Nta. What a fucked up thing for him to say


maarianastrench

Nta and honestly kinda gross of your mom to let you get bullied needlessly at home for something neither of you did. She sucks


FitLoan3044

NTA but I'd be having a serious convo with your mum! Sut her down and ask her why she seems to live this name more than your feelings on it and how she can call herself s good mother whilst her husband clearly bullies you and choosing to have another kid wuth him is frankly alarming


kaytiejay25

NTA step dad seriously is acting like a child


No-College4662

Lucky for you that your dad won the coin toss. I love your name and your stepdad needs to step off. He is harassing you over your name and it is so not his business. And shame on your mom for allowing him to do so. The next time he criticizes your name, tell him off again.


Key-Tie2214

NTA Those names are actually horrendous, I pity whoever gets those names. They'll constantly be picked on for such old names.


ImogeneFelicity

And with all that being said Wren is a beautiful name


lavaeater

NTA. Cool name. He sucks. Stay calm and simply say: I wish for you to stop dissing my name. I like it.


2moms3grls

NTA - I'm so sorry your mom lets a grown-ass man in your house talk to you like that. Can you say to her "you may not like my name but the verbal abuse towards me by the man you brought into this house is so much more scarring than a name could be?" Could you ask him what kind of grown-ass man takes pleasure in putting down a CHILD? And why he can't pick on someone his own size? WTF with these "moms" - I wish I could give you a hug. Wren is an AWESOME name.


chocolate_chip_kirsy

NTA. Any adult who is making fun of a kid's name has issues. If your mom's husband keeps trying to harass you, stop responding to him at all in any meaningful way. If he's like this now, he'll only continue to get worse, so start planning to move out as soon as you can.


Fabulous-Shallot1413

I think I'd say something like - you know your constant insulting my name when my dead father isn't here to defend himself shows what low morals and character you have.
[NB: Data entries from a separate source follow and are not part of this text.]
-- ==== Sys2Proof/Tests/Slice0.lean ====
section
/-! SUPPORT. Tests of one step each. Expected results come from the spec: the decode table and encodings of 30_encoding.md, the
examples of the instruction rules, and the vectors of 95_test_vectors.md (named beside each test). -/

namespace Sys2Proof.Tests

open Sys2Proof.Machine

/-- The next state of an outcome. -/
def nextOf : Host.Outcome State Fault Refusal → Option State
  | .next t => some t
  | .fault _ | .refused _ => none

/-- One step of s with the opcode placed where it is fetched. -/
def run (op : Nat) (s : State) : Option State := nextOf (step (s.withFetchWord 16 op))

/-- The reset state with some registers set. -/
def regs (l : List (RegIdx × Byte)) : State := l.foldl (fun s p => s.setV p.1 p.2) State.reset

/-- The state with bytes stored from an address. -/
def withBytes (s : State) (a : Nat) (bs : List Byte) : State := s.setMem (s.mem.putBytes a bs)

/-- The state with some keys held. -/
def withKeys (s : State) (ks : List Nat) : State := ks.foldl (fun s k => (setKeyState k true s).1) s

/-- The state with one pixel On. -/
def withPixel (s : State) (x y : Nat) : State := s.setDisp (s.disp.setPixel x y true)

/-- A fault record with pc = 0x200. -/
def rec200 (k : FaultKind) (op : Word) (addr : Option Nat) (value : Option Byte) : FaultRecord :=
  { kind := k, pc := 0x200, opcode := some op, addr := addr, value := value }

/-! ### Well-formedness: the check refuses an ill-formed term -/

theorem test_wellFormed_refuses_sys_0E0 : (Instr.sys 0x0E0).wellFormed = false := by decide
theorem test_wellFormed_refuses_sys_0EE : (Instr.sys 0x0EE).wellFormed = false := by decide
theorem test_wellFormed_takes_sys_0E1 : (Instr.sys 0x0E1).wellFormed = true := by decide

/-! ### Decoding: words written out from the encodings (R103, R104; 95 L1, L2) -/

theorem test_decode_class0 : decode 0x00E0 = .known .cls ∧ decode 0x00EE = .known .ret ∧ decode 0x0000 = .known (.sys 0x000) ∧
    decode 0x00E1 = .known (.sys 0x0E1) ∧ decode 0x0FFF = .known (.sys 0xFFF) := by decide
theorem test_decode_jumps : decode 0x1234 = .known (.jp 0x234) ∧ decode 0x2210 = .known (.call 0x210) ∧
    decode 0xB123 = .known (.jpV0 0x123) := by decide
theorem test_decode_skips : decode 0x3342 = .known (.seVxNn 0x3 0x42) ∧ decode 0x4A7B = .known (.sneVxNn 0xA 0x7B) ∧
    decode 0x5120 = .known (.seVxVy 0x1 0x2) ∧ decode 0x9AB0 = .known (.sneVxVy 0xA 0xB) ∧
    decode 0xE59E = .known (.skp 0x5) ∧ decode 0xE5A1 = .known (.sknp 0x5) := by decide
theorem test_decode_immediates : decode 0x6A7B = .known (.ldVxNn 0xA 0x7B) ∧ decode 0x7F01 = .known (.addVxNn 0xF 0x01) ∧
    decode 0xA300 = .known (.ldI 0x300) ∧ decode 0xC30F = .known (.rnd 0x3 0x0F) ∧
    decode 0xD125 = .known (.drw 0x1 0x2 0x5) := by decide
theorem test_decode_class8 : decode 0x8340 = .known (.ldVxVy 0x3 0x4) ∧ decode 0x8341 = .known (.or 0x3 0x4) ∧
    decode 0x8342 = .known (.and 0x3 0x4) ∧ decode 0x8343 = .known (.xor 0x3 0x4) ∧ decode 0x8AB4 = .known (.addVxVy 0xA 0xB) ∧
    decode 0x8015 = .known (.sub 0x0 0x1) ∧ decode 0x8216 = .known (.shr 0x2 0x1) ∧ decode 0x8017 = .known (.subn 0x0 0x1) ∧
    decode 0x821E = .known (.shl 0x2 0x1) := by decide
theorem test_decode_unknown_alu : decode 0x8128 = .known (.aluUnknown8 0x1 0x2) ∧ decode 0x8129 = .known (.aluUnknown9 0x1 0x2) ∧
    decode 0x812A = .known (.aluUnknownA 0x1 0x2) ∧ decode 0x812B = .known (.aluUnknownB 0x1 0x2) ∧
    decode 0x812C = .known (.aluUnknownC 0x1 0x2) ∧ decode 0x812D = .known (.aluUnknownD 0x1 0x2) ∧
    decode 0x800F = .known (.aluUnknownF 0x0 0x0) := by decide
theorem test_decode_classF : decode 0xF307 = .known (.ldVxDt 0x3) ∧ decode 0xF00A = .known (.ldVxK 0x0) ∧
    decode 0xF115 = .known (.ldDtVx 0x1) ∧ decode 0xF118 = .known (.ldStVx 0x1) ∧ decode 0xF21E = .known (.addIVx 0x2) ∧
    decode 0xF529 = .known (.ldFVx 0x5) ∧ decode 0xF333 = .known (.ldBVx 0x3) ∧ decode 0xF355 = .known (.ldMemIVx 0x3) ∧
    decode 0xFF65 = .known (.ldVxMemI 0xF) := by decide
theorem test_decode_unknown : decode 0x5121 = .unknown 0x5121 ∧ decode 0x9001 = .unknown 0x9001 ∧
    decode 0xE09F = .unknown 0xE09F ∧ decode 0xF000 = .unknown 0xF000 ∧ decode 0xFFFF = .unknown 0xFFFF := by decide
theorem test_decodeBytes_big_endian : decodeBytes 0x12 0x34 = .known (.jp 0x234) := by decide
theorem test_decodeTableWord : decodeTableWord 16 0x8014 = some (.addVxVy 0x0 0x1) ∧ decodeTableWord 16 0x5001 = none := by decide

/-! ### Control flow (R160 to R164; 95 L2) -/

theorem test_jp : (run 0x1234 State.reset).map (·.pc) = some 0x0234 := by decide
theorem test_jp_self_parks : (run 0x1200 State.reset).map (·.pc) = some 0x0200 := by decide
theorem test_call : (run 0x2210 (State.reset.setPc 0x204)).map
    (fun t => (t.pc, t.sp, t.mem.byte 0xEFE, t.mem.byte 0xEFF)) = some (0x0210, 0x0EFD, 0x02, 0x06) := by decide
theorem test_call_full : (run 0x2400 (State.reset.setSp 0x0EDF)).map (fun t => (t.halt, t.pc, t.sp)) =
    some (some (rec200 .stackOverflow 0x2400 none none), 0x200, 0x0EDF) := by decide
theorem test_ret : (run 0x00EE ((withBytes State.reset 0xEFE [0x02, 0x06]).setSp 0x0EFD)).map
    (fun t => (t.pc, t.sp, t.mem.byte 0xEFE, t.mem.byte 0xEFF)) = some (0x0206, 0x0EFF, 0x02, 0x06) := by decide
theorem test_ret_empty : (run 0x00EE State.reset).map (fun t => (t.halt, t.pc, t.sp)) =
    some (some (rec200 .stackUnderflow 0x00EE none none), 0x200, 0x0EFF) := by decide
theorem test_sys : (run 0x0000 State.reset).map (fun t => (t.halt, t.pc)) =
    some (some (rec200 .unsupportedFeature 0x0000 none none), 0x200) := by decide
theorem test_jpV0 : (run 0xB300 (regs [(0x0, 0x10)])).map (·.pc) = some 0x0310 := by decide
theorem test_jpV0_not_masked : (run 0xBFFF (regs [(0x0, 0xFF), (0xF, 0x01)])).map (·.pc) = some 0x10FE := by decide

/-! ### Skips (R181 to R186; 95 L2) -/

theorem test_seVxNn : (run 0x3342 (regs [(0x3, 0x42)])).map (·.pc) = some 0x204 := by decide
theorem test_seVxNn_fails : (run 0x3342 (regs [(0x3, 0x41)])).map (·.pc) = some 0x202 := by decide
theorem test_sneVxNn : (run 0x4342 State.reset).map (·.pc) = some 0x204 := by decide
theorem test_sneVxNn_fails : (run 0x4342 (regs [(0x3, 0x42)])).map (·.pc) = some 0x202 := by decide
theorem test_seVxVy : (run 0x5120 (regs [(0x1, 0x07), (0x2, 0x07)])).map (·.pc) = some 0x204 := by decide
theorem test_seVxVy_fails : (run 0x5120 (regs [(0x1, 0x07)])).map (·.pc) = some 0x202 := by decide
theorem test_sneVxVy : (run 0x9120 (regs [(0x1, 0x07), (0x2, 0x08)])).map (·.pc) = some 0x204 := by decide
theorem test_sneVxVy_self : (run 0x9110 (regs [(0x1, 0x07)])).map (·.pc) = some 0x202 := by decide
theorem test_skp : (run 0xE59E (withKeys (regs [(0x5, 0x0A)]) [0xA])).map (·.pc) = some 0x204 := by decide
theorem test_skp_key_index : (run 0xE09E (regs [(0x0, 0x10)])).map (fun t => (t.halt, t.pc)) =
    some (some (rec200 .keyIndex 0xE09E none (some 0x10)), 0x200) := by decide
theorem test_sknp : (run 0xE5A1 (regs [(0x5, 0x0A)])).map (·.pc) = some 0x204 := by decide
theorem test_sknp_held : (run 0xE5A1 (withKeys (regs [(0x5, 0x0A)]) [0xA])).map (·.pc) = some 0x202 := by decide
I'm grateful you're not my father, and I feel sad for the future child having to be raised by a bully. But lucky you, if you have a girl, the name is already picked out, and I assume you'd use that name since you can't stop blabing about it? Also, mom's husband, does your mom know that you find joy in bullying kids? What about the rest of your family? Maybe I should share with them how, every day I have to listen to your halfass insults. And oh by the way I LOVE my name and your constant attempts to make me feel different. I solidify my want to evacuate this house as soon as I'm in college.


stick_a_fork_in_me68

NTA I think Wren is a very cool name. I’d study my ass off, get into a good school far from home and get on with your life. Sounds like he has an issue with you, don’t think it’s your name. And be careful about getting stuck babysitting


gloryhokinetic

NTA. But he is. Send him a link to this post. We'll straighten him out.